> THE PROBLEM
Produce an exact transcript of all the records.

Stored items

-- ==== Sys2Proof/Tests/Slice0.lean ====
section
/-! SUPPORT. Tests: ill-formed terms that well-formedness refuses, worked examples of the spec, single steps, and for
each statement with hypotheses a state and operands that meet them, clause by clause. -/

namespace Sys2Proof.Tests

open Sys2Proof Sys2Proof.Machine

-- The kernel checks these theorems one after the other: each waits for the ones before it anyway.
set_option Elab.async false

/-! ### The states of the tests -/

/-- A running block whose link H0.0 carries CXL.mem traffic. -/
def up : State :=
  { boot := { st := 3, step := 10, main := true, released := true, trained := true }
    host := { grp := [(0, { perst := false, busy := false, up := true })]
              link := [(0, { st := .l0, rate := 4, width := 4, active := 4, flit := .flit68, cxl := true, bi := true,
                             l0pOk := true, aspm := true })] }
    clk := { loops := (upTo 40).map (fun n => (n, { locked := true })) } }

/-- The read that `running` has outstanding. -/
def read3 : ReqRead := { tag := 3, addr := 256, len := 4, left := 4, queue := 0, ix := 5, at_ := 0 }

/-- The running block with a descriptor in queue 0 whose operation has `op`, from device line 0 to device line 64. -/
def running (d : Desc) : State :=
  { up with
    dm := [(0, { st := 1, run := [d] })]
    host := { up.host with ld := [(0, { reads := [read3] })] } }

/-- A descriptor at ring index 5. -/
def d5 (raw : BitVec 512) : Desc :=
  { ix := 5, raw := raw, ended := false, status := 0, flags := 0, crc := 0, cons := 0, prod := 0, token := 0, offset := 0,
    count := 0, buf := [], want := [], flushing := false }

/-- A link's state. -/
def lk (x : LinkState) : Link → Link := fun k => { k with st := x }

/-- Link H0.0 of the running block in a state. -/
def upIn (x : LinkState) : State := up.onLink 0 (lk x)

/-- The running block with PERST_N of H0 asserted. -/
def upPerst : State := up.onGrp 0 (fun p => { p with perst := true })

/-- The running block with a sweep of link H0.0 and of agent 3 in progress. -/
def upSweep : State := (up.onLink 0 (fun k => { k with sweep := some 3 })).withHome { up.home with sweep := [(3, 4)] }

/-- The running block with a function-level reset of logical device 0 in progress. -/
def upFlr : State := up.onLd 0 (fun d => { d with flr := some 0, msixOn := true })

/-- The running block with lane 3 of H0 being margined, and a pulse asked for. -/
def upPend : State := up.onGrp 0 (fun d => { d with margining := [3], pulsePend := true })

/-- The running block with a pulse on HRDY_N[0]. -/
def upPulse : State := up.onGrp 0 (fun d => { d with pulse := some 4 })

/-- The running block with HRDY_N[0] busy. -/
def upBusy : State := (up.onGrp 0 (fun d => { d with busy := true })).withBoot { up.boot with step := 12 }

/-- The running block with extent 0 granted to logical device 0, whose decoder 0 maps it at address 0. -/
def upMem : State :=
  { up with
    host := { up.host with ld := [(0, { dec := [(0, { base := 0, size := 268435456, committed := true })] })] }
    amap := { extents := [(0, { st := .granted })] } }

/-- A queue entry of line 1 with a tracker, which has snooped some agents. -/
def reqAt (who : Requester) (tr : TrackerKind) (sn : List Nat) : QReq :=
  { upMem.newReq 1 who (.read .a) 7 with tr := tr, snoops := sn, sent := true }

/-- The running block with a snoop of line 1 to agent 3 outstanding. -/
def upSnoop : State := upMem.withHome { upMem.home with queue := [reqAt (.host 0) .shared [3]], nextId := 1 }

/-- A request of a class that waits for a credit at home slice 0. -/
def retriedAt (c : ReqClass) : Retried :=
  { hs := 0, cls := c, req := reqAt (if c = .borage then .borage 70 else .dm 3) .shared [], credit := false }

/-- The running block with a request of a class that waits for a credit. -/
def upRetried (c : ReqClass) : State := upMem.withHome { upMem.home with retried := [retriedAt c] }

/-- As `upMem`, with the 256 MiB aperture of logical device 0 at extent 0. -/
def upAp : State := upMem.withRegs { upMem.regs with active := [(winOff (linkPage 0 3) 0x100, 0)] }

/-- The running block with atomics, re-tags, a rebuild and an overwrite in progress at home slice 0. -/
def upHome : State :=
  { upMem with
    home := { upMem.home with atoms := [(0, [{ line := 1, data := 5, last := 9 }])] }
    mem := { upMem.mem with
      retag := [(0, [{ key := blockKey 0 2 0, old := { major := 3, minor := [] }, done := 1 }])]
      overwrite := [{ domain := 1, set := 0, loc := 8, kib := 4 }] } }

/-- The running block with the root array of home slice 0 being rebuilt. -/
def upRebuild : State := upMem.withMem { upMem.mem with rebuild := [(0, 5)] }

/-- The running block with 16 dirty lines in the metadata cache of home slice 0, which cleans from 16. -/
def upDirty : State :=
  { upMem with
    regs := { active := [(mcacheCfg 0, 16)] }
    mem := { upMem.mem with mcache := [(0, (upTo 16).map (fun k => { key := k, dirty := true, use := k, ways := [k] }))] } }

/-- The running block with extent 0 as an entry, in a domain 1 that is valid, whose set 2 holds metadata blocks. -/
def upCap (x : ExtentEntry) : State :=
  { up with
    regs := { active := [(amapPage * 4096 + 0xD0, 16)] }
    amap := {
      sets := [(2, { ways := 1, grain := 4, valid := true, near := true, bin := true, member := 0x10, base := 0, len := 8192 })]
      domains := [(1, { valid := true, ovc := 8, nearSets := 4, binSets := 4, extents := 1 })]
      extents := [(0, x)], regions := [(24, { base := 0, count := 4 })] }
    ddr := [(0, { st := .active, usable := 65536 }), (1, { st := .active, usable := 65536 })] }

/-- The running block below AMAP.CRITWM with automatic recall on and extent 0 granted in a domain of OVC 16. -/
def upCrit : State :=
  let s := (upCap { st := .granted, owner := 3, domain := 1 }).setReg amapPage 0xE8 1
  { s with amap := { s.amap with crit := true, domains := [(1, { valid := true, ovc := 16 })] } }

> REPLY TO THE EXERCISE
-- ==== Sys2Proof/Tests/Slice0.lean ====
section
/-! SUPPORT. Tests: ill-formed terms that well-formedness refuses, worked examples of the spec, single steps, and for
each statement with hypotheses a state and operands that meet them, clause by clause. -/

namespace Sys2Proof.Tests

open Sys2Proof Sys2Proof.Machine

-- The kernel checks these theorems one after the other: each waits for the ones before it anyway.
set_option Elab.async false

/-! ### The states of the tests -/

/-- A running block whose link H0.0 carries CXL.mem traffic. -/
def up : State :=
  { boot := { st := 3, step := 10, main := true, released := true, trained := true }
    host := { grp := [(0, { perst := false, busy := false, up := true })]
              link := [(0, { st := .l0, rate := 4, width := 4, active := 4, flit := .flit68, cxl := true, bi := true,
                             l0pOk := true, aspm := true })] }
    clk := { loops := (upTo 40).map (fun n => (n, { locked := true })) } }

/-- The read that `running` has outstanding. -/
def read3 : ReqRead := { tag := 3, addr := 256, len := 4, left := 4, queue := 0, ix := 5, at_ := 0 }

/-- The running block with a descriptor in queue 0 whose operation has `op`, from device line 0 to device line 64. -/
def running (d : Desc) : State :=
  { up with
    dm := [(0, { st := 1, run := [d] })]
    host := { up.host with ld := [(0, { reads := [read3] })] } }

/-- A descriptor at ring index 5. -/
def d5 (raw : BitVec 512) : Desc :=
  { ix := 5, raw := raw, ended := false, status := 0, flags := 0, crc := 0, cons := 0, prod := 0, token := 0, offset := 0,
    count := 0, buf := [], want := [], flushing := false }

/-- A link's state. -/
def lk (x : LinkState) : Link → Link := fun k => { k with st := x }

/-- Link H0.0 of the running block in a state. -/
def upIn (x : LinkState) : State := up.onLink 0 (lk x)

/-- The running block with PERST_N of H0 asserted. -/
def upPerst : State := up.onGrp 0 (fun p => { p with perst := true })

/-- The running block with a sweep of link H0.0 and of agent 3 in progress. -/
def upSweep : State := (up.onLink 0 (fun k => { k with sweep := some 3 })).withHome { up.home with sweep := [(3, 4)] }

/-- The running block with a function-level reset of logical device 0 in progress. -/
def upFlr : State := up.onLd 0 (fun d => { d with flr := some 0, msixOn := true })

/-- The running block with lane 3 of H0 being margined, and a pulse asked for. -/
def upPend : State := up.onGrp 0 (fun d => { d with margining := [3], pulsePend := true })

/-- The running block with a pulse on HRDY_N[0]. -/
def upPulse : State := up.onGrp 0 (fun d => { d with pulse := some 4 })

/-- The running block with HRDY_N[0] busy. -/
def upBusy : State := (up.onGrp 0 (fun d => { d with busy := true })).withBoot { up.boot with step := 12 }

/-- The running block with extent 0 granted to logical device 0, whose decoder 0 maps it at address 0. -/
def upMem : State :=
  { up with
    host := { up.host with ld := [(0, { dec := [(0, { base := 0, size := 268435456, committed := true })] })] }
    amap := { extents := [(0, { st := .granted })] } }

/-- A queue entry of line 1 with a tracker, which has snooped some agents. -/
def reqAt (who : Requester) (tr : TrackerKind) (sn : List Nat) : QReq :=
  { upMem.newReq 1 who (.read .a) 7 with tr := tr, snoops := sn, sent := true }

/-- The running block with a snoop of line 1 to agent 3 outstanding. -/
def upSnoop : State := upMem.withHome { upMem.home with queue := [reqAt (.host 0) .shared [3]], nextId := 1 }

/-- A request of a class that waits for a credit at home slice 0. -/
def retriedAt (c : ReqClass) : Retried :=
  { hs := 0, cls := c, req := reqAt (if c = .borage then .borage 70 else .dm 3) .shared [], credit := false }

/-- The running block with a request of a class that waits for a credit. -/
def upRetried (c : ReqClass) : State := upMem.withHome { upMem.home with retried := [retriedAt c] }

/-- As `upMem`, with the 256 MiB aperture of logical device 0 at extent 0. -/
def upAp : State := upMem.withRegs { upMem.regs with active := [(winOff (linkPage 0 3) 0x100, 0)] }

/-- The running block with atomics, re-tags, a rebuild and an overwrite in progress at home slice 0. -/
def upHome : State :=
  { upMem with
    home := { upMem.home with atoms := [(0, [{ line := 1, data := 5, last := 9 }])] }
    mem := { upMem.mem with
      retag := [(0, [{ key := blockKey 0 2 0, old := { major := 3, minor := [] }, done := 1 }])]
      overwrite := [{ domain := 1, set := 0, loc := 8, kib := 4 }] } }

/-- The running block with the root array of home slice 0 being rebuilt. -/
def upRebuild : State := upMem.withMem { upMem.mem with rebuild := [(0, 5)] }

/-- The running block with 16 dirty lines in the metadata cache of home slice 0, which cleans from 16. -/
def upDirty : State :=
  { upMem with
    regs := { active := [(mcacheCfg 0, 16)] }
    mem := { upMem.mem with mcache := [(0, (upTo 16).map (fun k => { key := k, dirty := true, use := k, ways := [k] }))] } }

/-- The running block with extent 0 as an entry, in a domain 1 that is valid, whose set 2 holds metadata blocks. -/
def upCap (x : ExtentEntry) : State :=
  { up with
    regs := { active := [(amapPage * 4096 + 0xD0, 16)] }
    amap := {
      sets := [(2, { ways := 1, grain := 4, valid := true, near := true, bin := true, member := 0x10, base := 0, len := 8192 })]
      domains := [(1, { valid := true, ovc := 8, nearSets := 4, binSets := 4, extents := 1 })]
      extents := [(0, x)], regions := [(24, { base := 0, count := 4 })] }
    ddr := [(0, { st := .active, usable := 65536 }), (1, { st := .active, usable := 65536 })] }

/-- The running block below AMAP.CRITWM with automatic recall on and extent 0 granted in a domain of OVC 16. -/
def upCrit : State :=
  let s := (upCap { st := .granted, owner := 3, domain := 1 }).setReg amapPage 0xE8 1
  { s with amap := { s.amap with crit := true, domains := [(1, { valid := true, ovc := 16 })] } }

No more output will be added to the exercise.